Vulcan Post

Forget Elon Musk: China and the US have just killed cryptocurrency decentralisation

I get the impression that in the frenzy that saw Bitcoin shed nearly half of its value and the entire market lost $1 trillion in market capitalisation, most people have missed the importance of the shifts caused by China and the United States (US) that crack the very foundations of crypto.

bitcoin market capitalisation
Image Credit: Coinmarketcap.com

Of course, everybody acknowledged the impact China’s decision to restrict financial institutions from dealing with digital currencies (and announcement of a crackdown on mining) had, as it was one of the major drivers of the price drop.

However, less attention has been given to what it means for the future of digital currencies, and it’s not bright.

I.e. the key promise of decentralisation — that cryptocurrencies would offer an alternative to state-issued fiat currencies controlled by central banks — is, effectively, dead.

Any country in the world can introduce legislation barring the use of cryptocurrencies as legal tender.

It doesn’t matter that you can still hold it in your private, non-custodial wallet in secret. Your currency may remain “decentralised” — you just can’t do much with it because the government won’t let you.

What happens when cryptocurrency is outlawed?

No legally operating business is going to accept your BTC or ETH if their use is penalised by law. It doesn’t matter how good the technology is, how safe, secure and stable. If it’s outlawed, it’s gone.

And it’s not an issue specific just to autocratic China, and its Communist Party which has long shown its suspicion of crypto.

Image Credit: Fortune

The US has fired its own salvos too, with the Treasury introducing a proposal to make it mandatory for all crypto transactions exceeding $10,000 in value, to be reported to the Internal Revenue Service (IRS).

What is your encryption and secrecy worth now, if the government can demand necessary information at will? 

When filing your taxes in America, you’re already asked whether you have participated in any virtual transactions and are now required to report capital gains accumulated from crypto trading. Yes, holding your prized digital assets comes with a tax bill in the fiat currency you loathe so much.

To make matters worse, it’s your responsibility to track the real market value of every transaction you made and calculate your tax liability, or face legal consequences. 

It’s only a matter of time when the rest of the world follows suit (EU is working on its own regulatory framework too).

It turns out then, that for all the promises of independence from the national authorities, cryptocurrencies can’t really escape them. Even worse, they can burden you with bureaucracy you didn’t even know existed.

Of course, “technically” you can keep your Bitcoin in an encrypted, private wallet and not disclose it to anyone, trying to show politicians and tax collectors the middle finger.

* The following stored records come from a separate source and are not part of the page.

-- ==== Sys2Proof/Machine/Policy.lean ====
section
/-! DEFINITION. The knobs of the Foreman, the DVFS sequencer and the islands in Domain style, as operations that the
commands share (14_foreman; 13.6, 13.7 of 13_islands_and_power_states). -/
namespace Sys2Proof.Machine

/-! ### DVFS (13.7) -/

def rowMv (r : Nat) : Nat := if r = 0 then 800 else if r = 1 then 720 else if r = 2 then 650 else 580

/-- The row of Table 13-7 with a frequency. -/
def rowOf (mhz : Nat) : Option Nat := (List.range 4).find? (fun r => rowMhz r = mhz)

/-- The engine islands whose frequency the sequencer sets: all but AO (R229, 09_tally; Table 1-4). -/
def freqIslands : List Nat := [0, 1, 2, 3, 4, 5, 7, 8, 9, 10, 11, 12]

/-- Setting island frequencies, never above MAIN (R309, R310). -/
def State.setFreqs (s : State) (row : Nat) (l : List (Nat × Nat)) : State :=
  l.foldl (fun t e => t.setIsland e.1 (fun x => { x with freq := max e.2 row })) s

/-- Island frequencies fall to at most a row's frequency (R310). -/
def State.capFreqs (s : State) (row : Nat) : State :=
  freqIslands.foldl (fun t i => t.setIsland i (fun x => { x with freq := max x.freq row })) s

/-- A DVFS command at the sequencer (R310): during a step it waits; a lower row takes the frequencies down before the voltage
command, a higher row raises the voltage first. -/
def State.dvfsGo (s : State) (row : Nat) (isl : List (Nat × Nat)) : State :=
  if s.power.newPoint.isSome then s.onPower (fun p => { p with queued := some (row, isl) })
  else if row = s.power.point then s.setFreqs row isl
  else if s.power.point < row then
    ((s.capFreqs row).setFreqs row isl).onPower (fun p => { p with newPoint := some row, stepIsl := [], vReady := false })
  else s.onPower (fun p => { p with newPoint := some row, stepIsl := isl, vReady := false })

/-- A command that arrived during a step is executed when the step ends (R310). -/
def State.dvfsNext (s : State) : State :=
  match s.power.queued with
  | some q => (s.onPower (fun p => { p with queued := none })).dvfsGo q.1 q.2
  | none => s

/-- The envelope ceiling as a point number (R309, R317, R318): the brace and the thermal ceiling. -/
def State.envRow (s : State) : Nat := max (if s.supply.braced then 2 else 0) (if s.foreman.level = 0 then 0 else s.foreman.level + 1)

/-- The point that MAIN has, or has been commanded to. -/
def State.mainRow (s : State) : Nat := s.power.newPoint.getD s.power.point

/-! ### Island states (13.2, 13.6) -/

def islStateOf (n : Nat) : IslState := if n = 0 then .on else if n = 1 then .retention else .off

/-- An island takes a state; it is isolated while it is not On, and a written target ends AUTO (R294, R308). -/
def State.islandTo (s : State) (i : Nat) (st : IslState) : State :=
  s.setIsland i (fun x => { x with state := st, isolated := decide (st ≠ .on), auto := false })

/-- Several islands take one state. -/
def State.islandsTo (s : State) (l : List Nat) (st : IslState) : State := l.foldl (fun t i => t.islandTo i st) s

/-- The knob that governs an island's state in Domain style, if any (Table 14-1). -/
def islandKnob (i : Nat) : Option Nat :=
  if i < 14 then (if i % 7 < 6 then some (19 + i % 7) else none)
  else if i < 17 then some (11 + i) else none

/-- The islands of an engine that does not act in warm mode: their entries are ignored (R307). -/
def State.ignoredIsland (s : State) (i : Nat) : Bool :=
  s.pair.warm && decide (i < 14) && decide (s.active ≠ some (if i < 7 then .a else .b))

/-- One island in Domain style takes its target: the applied value of its knob, or ISL_TARGET. An island that a held request
woke stays On until its target is written again (R307, R308). -/
def State.domainOne (written : Nat → Bool) (s : State) (i : Nat) : State :=
  let n := match islandKnob i with
    | some k => (s.knob k).applied.toNat
    | none => s.islTargetTarget i
  let st := islStateOf n
  if s.ignoredIsland i ∨ (s.island i).state = st ∨ ((s.island i).auto ∧ written i = false) then s else s.islandTo i st

/-! ### The Lookout's clocks (11_lookout) -/

/-- The length of a channel's period from the set-up and the clock it counts on (R262, Table 11-4). -/
def State.loLen (s : State) (ch : Nat) (ref32 : Bool) : Nat :=
  if ch < 2 then (if ref32 then ticksU ((s.loLCtrlPeriodMs * 32768 + 999) / 1000) else s.loLCtrlPeriodMs * uMs)
  else if ch < 4 then s.loFCtrlPeriodUs * uUs else s.loSCtrlPeriodMs * uMs

/-- The MGMT island of an engine channel's engine (Table 1-4, R229). -/
def loIsland (ch : Nat) : Nat := if ch % 2 = 0 then 5 else 12

/-- The power controller has stopped the clock of a channel's MGMT island in Domain style (R269, Table 11-3). -/
def State.loStopped (s : State) (ch : Nat) : Bool := decide (ch < 4) && decide ((s.island (loIsland ch)).state ≠ .on)

/-- The clock that an L channel counts on when it starts a period (R268, R269). -/
def State.loRef (s : State) (ch : Nat) : Bool := decide (ch < 2) && (s.loStopped ch || s.loLCtrlClkSel = 1)

/-- A channel starts a full period (R263, R266; Table 11-2). -/
def State.loStart (s : State) (ch : Nat) : State :=
  s.setChan ch (fun x =>
    { x with state := .counting, opened := s.time.elapsed, len := s.loLen ch x.ref32, test := false, stalled := false })

/-- One channel follows its MGMT island in Domain style (Table 11-2, Table 11-3): F is held while its clock is stopped and
restarts with it; L counts on REF32 meanwhile. -/
def State.loFollow (s : State) (ch : Nat) : State :=
  if ch < 2 then s.setChan ch (fun x => if x.moved then x else { x with ref32 := s.loRef ch })
  else if s.loStopped ch then s.setChan ch (fun x => { x with state := .held })
  else if (s.chan ch).state = .held then s.loStart ch
  else s

/-- The engine channels of both engines. -/
def State.loFollowAll (s : State) : State := (List.range 4).foldl State.loFollow s

/-- Every island in Domain style while the sled runs (R293, R307), and the Lookout channels that live in MGMT islands. -/
def State.domainSync (s : State) (written : Nat → Bool) : State :=
  if s.power.domain ∧ (s.power.mode = .run ∨ s.power.mode = .idle) then
    ((List.range 20).foldl (State.domainOne written) s).loFollowAll
  else s

/-! ### Knobs (14.2, 14.3) -/

/-- A knob's register field as a number: knobs 9 to 16 are signed (R323). -/
def knobValue (k v : Nat) : Int := if 9 ≤ k ∧ k ≤ 16 then signed 16 v else (v : Int)

/-- HAMPER_ALPHA.E_c as a signed number (R172, 07_receive). -/
def State.alphaE (s : State) (c : Nat) : Int :=
  signed 4 (if c = 0 then s.hamperAlphaE0 else if c = 1 then s.hamperAlphaE1 else if c = 2 then s.hamperAlphaE2
    else if c = 3 then s.hamperAlphaE3 else if c = 4 then s.hamperAlphaE4 else if c = 5 then s.hamperAlphaE5
    else if c = 6 then s.hamperAlphaE6 else s.hamperAlphaE7)

/-- The island whose target is the base of a knob from 19 to 27: that of the active engine, or of the Junction. -/
def State.knobIsland (s : State) (k : Nat) : Nat :=
  if k < 25 then k - 19 + (if s.active = some .b then 7 else 0) else k - 11

/-- A knob's base (Table 14-1). Knob 8 governs every instance with LPI_EN; its status shows instance 0's LPI_IDLE. -/
def State.knobBase (s : State) (k : Nat) : Int :=
  if k = 0 then 800
  else if k < 7 then (s.knob 0).applied
  else if k = 7 then 50
  else if k = 8 then (s.lpiIdleUs 0 : Int)
  else if k < 17 then s.alphaE (k - 9)
  else if k = 17 then 16
  else if k = 18 then 100
  else (s.islTargetTarget (s.knobIsland k) : Int)

/-- A knob's loop is in use (R313; LOOPS_EN, R323). -/
def State.loopOn (s : State) (k : Nat) : Bool := s.fmCtrlLoopsEn = 1 && s.fmModeLoopEn k = 1

/-- The frequency limit of knobs 0 to 6 in MHz, and which limit it is (R317): 2 BRACE, 3 THERMAL, 4 STRUCTURE. -/
def State.knobLimit (s : State) (k : Nat) : Int × Nat :=
  let brace : Int := if s.supply.braced then 400 else 800
  let heat : Int := (rowMhz (if s.foreman.level = 0 then 0 else s.foreman.level + 1) : Int)
  let main := (s.knob 0).applied
  if 0 < k ∧ main < min brace heat then (main, 4) else if brace ≤ heat then (brace, 2) else (heat, 3)

/-- An instance of a port is enabled (R307). -/
def State.portEnabled (s : State) (p : Nat) : Bool := (s.portInsts p).any (fun m => s.macCfgEnable m = 1)

/-- The envelope of a knob (R317): the applied value of a target, and the limit that changed it. The guarantee of knob 18 raises the
BIST share to a value of Config (log entry 46). -/
def State.knobClamp (s : State) (k : Nat) (target : Int) : Int × Nat :=
  if k < 7 then
    let l := s.knobLimit k
    if target ≤ l.1 then (target, 0) else l
  else if k = 18 ∧ target < 100 then
    let need := min 100 (Sys2Proof.Config.bistNeed s.time.elapsed)
    if target < need then (need, 5) else (target, 0)
  else if k < 19 then (target, 0)
  else if 21 ≤ k ∧ k ≤ 24 then (if target = 2 then (1, 4) else (target, 0))
  else if k < 27 then
    if target ≠ 0 ∧ s.portEnabled (if k = 19 ∨ k = 25 then 0 else 1) then (0, 4) else (target, 0)
  else (target, 0)

/-- The precedence of R313 for one knob: the target, the applied value with the clamp's source, and whether the loop gave the
target. -/
def State.knobEval (s : State) (k : Nat) (loop : Int) : Int × (Int × Nat) × Bool :=
  let pin := s.fmModePinEn k = 1
  let on := s.loopOn k
  let target := if pin then knobValue k (s.fmPinValue k)
    else if on then min (max loop (knobValue k (s.fmFloorValue k))) (knobValue k (s.fmCeilingValue k))
    else s.knobBase k
  (target, s.knobClamp k target, !pin && on)

/-- Bringing one knob up to date (R313 to R316, R320). `restart` says that its DWELL restarts whatever its value does; a pin
that has been taken off restarts the loop from the applied value. -/
def State.knobUpdate (restart : Nat → Bool) (s : State) (k : Nat) : State :=
  let q := s.knob k
  let pin : Bool := s.fmModePinEn k = 1
  let back := q.wasPin && !pin
  let loop := if back then q.applied else q.loop
  let e := s.knobEval k loop
  let a := e.2.1.1
  let cut := decide (a ≠ e.1)
  let clamped := cut || (e.2.2 && q.clamped && decide (k < 7) && decide (a = (s.knobLimit k).1) && decide (a < 800))
  let moved := decide (a ≠ q.applied)
  let report := cut && !e.2.2
  let again := moved || back || restart k
  let s1 := s.setKnob k (fun _ =>
    { applied := a, loop := if e.2.2 then a else loop, clamped := clamped,
      src := if cut then e.2.1.2 else if clamped then q.src else 0,
      changes := if moved then satAdd 32 q.changes 1 else q.changes,
      changed := if again then s.time.elapsed else q.changed,
      dwell := if again then s.fmDwellUs k else q.dwell, wasPin := pin,
      reported := report || (q.reported && clamped) })
  if report && (!q.reported || moved) then
    s1.raise .policyClamp (le 1 k ++ le 2 (unsigned 16 e.1) ++ le 2 (unsigned 16 a) ++ le 1 e.2.1.2)
  else if q.reported && !clamped then s1.raise .policyClampEnd (le 1 k)
  else s1

/-- The rows that knobs 1 to 6 give the islands of the engines they govern (R317, R321). -/
def State.knobRows (s : State) : List (Nat × Nat) :=
  (freqIslands.filter (fun i => s.ignoredIsland i = false)).map (fun i =>
    (i, (rowOf (s.knob (i % 7 + 1)).applied.toNat).getD 0))

/-- The DVFS command that the knobs give (R320). -/
def State.dvfsSync (s : State) : State := s.dvfsGo ((rowOf (s.knob 0).applied.toNat).getD 0) s.knobRows

/-- The engines fall under the envelope's ceiling at once, or when the step in progress ends (R280, R291, R309). -/
def State.ceilingApply (s : State) : State :=
  let s1 := s.onPower (fun p => { p with ceiling := s.envRow })
  if s1.mainRow < s1.envRow then s1.dvfsGo s1.envRow [] else s1

/-- Bringing every knob up to date, and what they govern: the DVFS sequencer, and in Domain style the islands. -/
def State.fmRefresh (s : State) (restart : Nat → Bool) : State :=
  let s1 := (List.range 28).foldl (State.knobUpdate restart) s
  let s2 := if (List.range 7).any (fun k => (s1.knob k).applied ≠ (s.knob k).applied) then s1.dvfsSync else s1
  let s3 := s2.ceilingApply
  s3.domainSync (fun i => (islandKnob i).any (fun k => (s3.knob k).applied ≠ (s.knob k).applied))

/-- A change of the envelope applies at once and restarts the DWELL of the knobs it bears on (R320). -/
def State.fmEnvelope (s : State) : State := s.fmRefresh (fun k => decide (k < 7))

end Sys2Proof.Machine
end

But if you do (most won’t, let’s be honest), you’re risking running afoul of the law. If you ever want to exchange the holdings for fiat, the information is going to bubble up somewhere, leaving you not only with a tax bill, but a painful penalty too.

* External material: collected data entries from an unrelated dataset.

/-- A transmit ring at the incoming engine (R245, R75): fetched again from C; what had been fetched is re-issued. -/
def TxRing.taken (r : TxRing) : TxRing :=
  let e := match r.reTo with | some e => if behind (ringN r.size) r.f e then e else r.f | none => r.f
  { r with f := r.c, cur := [], sends := [], reTo := if e = r.c then none else some e }

/-- A receive ring at the incoming engine: fetched again from C, but where that engine has already written frames into slots of its own
fetching (R243). -/
def RxRing.taken (r : RxRing) : RxRing := if r.inc = [] ∧ r.wait = [] then { r with f := r.c, slots := [], tw := none, due := none } else r

/-- Entries of a queue that the incoming engine's receive rings hold: completions that wait, and Early frames in progress (R111, R116). -/
def State.incReserved (s : State) (q : Nat) : Nat :=
  ((s.rx.filter (fun e => e.2.cq = q)).map (fun e => e.2.inc.length)).sum +
    ((s.hamper.frames.flatMap (fun h => h.copies)).filter (fun c => c.dma && decide ((s.rxr c.ring).cq = q))).length

/-- A read that the outgoing engine issued for its rings is void (R75, R245). -/
def ReadReq.orphan (r : ReadReq) : ReadReq :=
  match r.kind with
  | .txDesc .. | .rxDesc .. | .txBuf .. => { r with void := true }
  | .enrol | .firmware => r

/-- A read that waits for a tag is not one of the outgoing engine's rings. -/
def ReadAsk.kept (a : ReadAsk) : Bool :=
  match a.kind with
  | .enrol | .firmware => true
  | _ => false

/-- A message that is not a descriptor: a mailbox or an enrolment record, which is checked again from its first byte (R75; log 79). -/
def Msg.kept (x : Msg) : Bool :=
  match x.kind with
  | .mailbox _ | .enrol => true
  | _ => false

/-- The incoming engine's state after a warm hand-over: rings and queues from their mirrored positions (R245), deficits, token
levels and credits 0 (R154, 06_transmit), DWELL restarted (R321, 14_foreman). Where its round robins begin the spec does not give: they
go on from the outgoing engine's positions (DESIGN CHOICE, log 77). -/
def State.takeOver (s : State) : State :=
  let s1 := ((s.onTx (fun t => t.map (fun e => (e.1, e.2.taken)))).onRx (fun t => t.map (fun e => (e.1, e.2.taken)))).onCq
    (fun t => t.map (fun e => (e.1, { e.2 with reserved := s.incReserved e.1 })))
  let s2 := s1.onHost (fun h =>
    { h with reads := h.reads.map ReadReq.orphan, asks := h.asks.filter ReadAsk.kept, units := [],
             msgs := (h.units.map (fun e => e.2.msg) ++ h.msgs).filter Msg.kept })
  let s3 := (s2.onSched (fun t => t.map (fun e => (e.1, { e.2 with cur := none, deficit := [] })))).onHamper (fun h =>
    { h with frames := h.frames.map (fun x => { x with inc := false }) })
  let s4 := (List.range 16).foldl State.zeroCredits s3
  let s5 := (List.range 64).foldl (fun t f => t.setFn f (fun q => { q with tbLevel := 0, tbAt := t.time.elapsed, throttled := [] })) s4
  (List.range 28).foldl (fun t k => t.setKnob k (fun q => { q with changed := t.time.elapsed, dwell := t.fmDwellUs k })) s5

/-- A pause that the outgoing engine registered in [t0 - 2 us, t0) may be missing from the mirror, and then no watchdog run of it exists (R373,
17_when_subsystems_meet): which are missing is free. -/
def State.pausesMissed (t0 : Nat) (s : State) (m : Nat) : State :=
  let v := s.freeNat 8
  let gone := ((s.mac m).pausedJ.filter (fun e => decide (t0 ≤ e.2 + 1600) && decide (e.2 < t0) && bit v e.1)).map (fun e => e.1)
  s.useFree.setMac m (fun x =>
    { x with paused := x.paused.filter (fun e => e.1 ∉ gone), pausedJ := x.pausedJ.filter (fun e => e.1 ∉ gone),
             wd := x.wd.filter (fun e => e.1 ∉ gone), wdS := x.wdS.filter (fun e => e.1 ∉ gone) })

/-- The islands of an engine that warm standby keeps in retention (10.5): PORT0, PORT1, HAMPER and SCHED. -/
def warmIslands (e : Eng) : List Nat := [0, 1, 3, 4].map (fun i => i + match e with | .a => 0 | .b => 7)

/-- The standby engine's islands in warm mode (10.5). -/
def State.warmRest (s : State) (e : Eng) : State := s.islandsTo (warmIslands e) .retention

/-- An engine's islands are brought out of retention: MEM_RDY, then LOGIC_RDY (Table 10-4 step 3, R248). -/
def State.warmWake (s : State) (e : Eng) : State := s.islandsTo (warmIslands e) .on

/-- WARM_HANDOVER_END (R241, R246): the drain has ended and the incoming ACT line rises; the hold buffer is delivered, then the transactions. -/
def execWarmHandoverEnd (s : State) : Host.Outcome State Fault Refusal :=
  .next (match s.pair.handover with
    | some h =>
      if h.warm ∧ h.drained ∧ s.canRaise h then
        let s1 := ((List.range 16).foldl (State.pausesMissed h.x) (s.warmWake (engOther h.out)).takeOver).handoverEnds h
        let s2 := if h.swap then s1.warmRest h.out else s1
        (s2.deliverFrames (some .handoverRxDrop)).pairSettled
      else s
    | none => s)

/-! ### Faults (R231, R240, R252, R254, R255) -/

/-- RELINQUISH (R231). -/
def execRelinquish (e : Eng) (s : State) : Host.Outcome State Fault Refusal := .next (s.engineFault e 1).pairSettled

/-- The engine's core should send heartbeats: it is in service or joining, and its clocks run. -/
def State.beats (s : State) (e : Eng) : Bool :=
  !s.isolated && !s.pair.fenced && ((s.eng e).healthy || (s.eng e).state = .resyncing)

/-- HEARTBEAT_MISS (R255). -/
def execHeartbeatMiss (e : Eng) (s : State) : Host.Outcome State Fault Refusal :=
  .next (if s.beats e then ((s.count .heartbeatMiss 0).engineFault e 3).pairSettled else s)

/-- JUNCTION_FAULT (R252): while the Junction is powered. -/
def execJunctionFault (s : State) : Host.Outcome State Fault Refusal := .next (if s.coreRuns then s.fence 0xA else s)

/-- FLIT_RECEIVED (R253, R254, Table 10-7): 288 bits arrive on a lane, while one leaves on the same lane of the other direction (R232). -/
def execFlitReceived (path : FlitPath) (lane : Fin 12) (flit : BitVec 288) (s : State) : Host.Outcome State Fault Refusal :=
  .next (if s.isolated ∨ flitLanes path ≤ lane then s
    else ((s.flitIn path lane flit.toNat).sendFlit (flitReverse path) lane).pairSettled)

/-! ### The Verdict (R237 to R239) -/

/-- The freeze cuts a frame on the wire; it is kept, to be sent again (R237, R238). -/
def State.freezeOne (s : State) (m : Nat) : State :=
  match (s.sch m).cur with
  | some f =>
    if (s.mac m).link = .up ∧ f.start ≤ s.time.elapsed then
      (s.setSch m (fun x => { x with cur := some { f with held := true } })).emit (.cut m)
    else s
  | none => s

Direct transactions won’t keep you safe either, particularly if other countries follow China’s example and restrict the use of non-public digital currencies — possibly rendering the contents of your wallet quite worthless in the process.

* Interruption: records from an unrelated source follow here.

/-- STATE of LO_STATUS (Table 11-5, 11_lookout). -/
def LoState.code : LoState → Nat
  | .counting => 0
  | .warning => 1
  | .held => 2

/-- CLAIM_STATE (Table 15-8, 15_tether). -/
def ClaimState.code : ClaimState → Nat
  | .disabled => 0
  | .listening => 1
  | .claiming => 2
  | .joined => 3
  | .backoff => 4

/-- STATE of TETHER_GS_STATUS (Table 15-8, 15_tether). -/
def GsState.code : GsState → Nat
  | .none => 0
  | .proposed => 1
  | .agreed => 2
  | .committed => 3
  | .aborted => 4
  | .refused => 5

/-- A word made of fields: (lowest bit, value). -/
def wordOf (l : List (Nat × Nat)) : Nat := (l.map (fun e => e.2 * 2 ^ e.1)).sum

/-- A number whose set bits are those a test accepts. -/
def bitsWhere (n : Nat) (p : Nat → Bool) : Nat := ((List.range n).map (fun i => if p i then 2 ^ i else 0)).sum

/-- A ring status entry (Table 5-15, 05_rings_and_doorbells): positions C and H or W as index and lap. -/
def ringEntry (size st c p : Nat) (armed : Bool) : Nat :=
  wordOf [(0, posIndex (ringN size) c), (16, posLap (ringN size) c), (24, st), (26, ofBool armed), (32, posIndex (ringN size) p),
    (48, posLap (ringN size) p), (56, size)]

def TxRing.entry (r : TxRing) : Nat := ringEntry r.size r.state.code r.c r.h false
def RxRing.entry (r : RxRing) : Nat := ringEntry r.size r.state.code r.c r.h false
def CqRing.entry (r : CqRing) : Nat := ringEntry r.size r.state.code r.c r.w r.armed

/-! ### The read-only and live bits, block by block -/

/-- The IDENT block (R388), as function f of link n reads it. -/
def State.readId (s : State) (f n : Nat) : Reg → Nat
  | .idVendor => wordOf [(0, 0x1F5A), (16, 0x0820)]
  | .idRev => wordOf [(0, 0x43), (8, 4), (16, (s.fwSlot s.log.running).build)]
  | .idSerialLo => bits Config.serial.toNat 0 32
  | .idSerialHi => bits Config.serial.toNat 32 32
  | .idCaps => wordOf [(0, 64), (8, 4), (16, 16), (24, 2)]
  | .idFunc => wordOf [(0, f), (8, n), (10, s.hlCtrlBifurcate n)]
  | _ => 0

/-- The COMMIT and EVENTS blocks (R22, 00_scope; R389). -/
def State.readIdent (s : State) (n : Nat) : Reg → Nat
  | .commitDoorbell => s.setup.seq
  | .commitStatus => wordOf [(0, s.setup.appliedSeq), (16, s.setup.state.code), (18, ofBool s.setup.queuedSet.isSome), (19, ofBool s.setup.lock)]
  | .commitFault => wordOf [(0, s.setup.faultOff), (20, s.setup.faultWhy)]
  | .commitView => ofBool (s.of n).activeView
  | .setupLock => ofBool s.setup.lock
  | .setupRejectCount => s.setup.rejects
  | .evAlert => 256 * ofBool s.alertOut
  | .evSeq => (s.of n).evSeq
  | .evLogSeq => s.log.logSeq
  | _ => 0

This brings us to another threat – the uncertainty about the future legal status of any cryptocurrency in any country in the world. 

It’s going to impact the value of your digital currencies

Every piece of legislation directly impacts the current and anticipated future demand.

Given the lack of obvious technical advantages (cryptocurrencies are currently both more expensive and slower to conduct transactions in, particularly for BTC) and incentive for use in illicit activities and tax evasion, most governments are likely to introduce additional regulation, which is going to impact the value of your crypto holdings. 

Image Credit: Fox Business

If you thought Elon Musk was bad — when all he had to do to shake the entire market is post a few tweets — think of the consequences of actual laws directly restricting the use of digital currencies. 

Parliaments are still unsure how to react to this novel technology and unlike in China, where the party sees it as a possible challenge to its grip on power, they are going to proceed cautiously.

Ultimately, they’re bound to set stricter rules on the use of decentralised crypto, whether you like it or not, because no challenge to governmental control will be allowed to stand. And the world’s leading superpowers are clearly keen on showing who’s really in charge.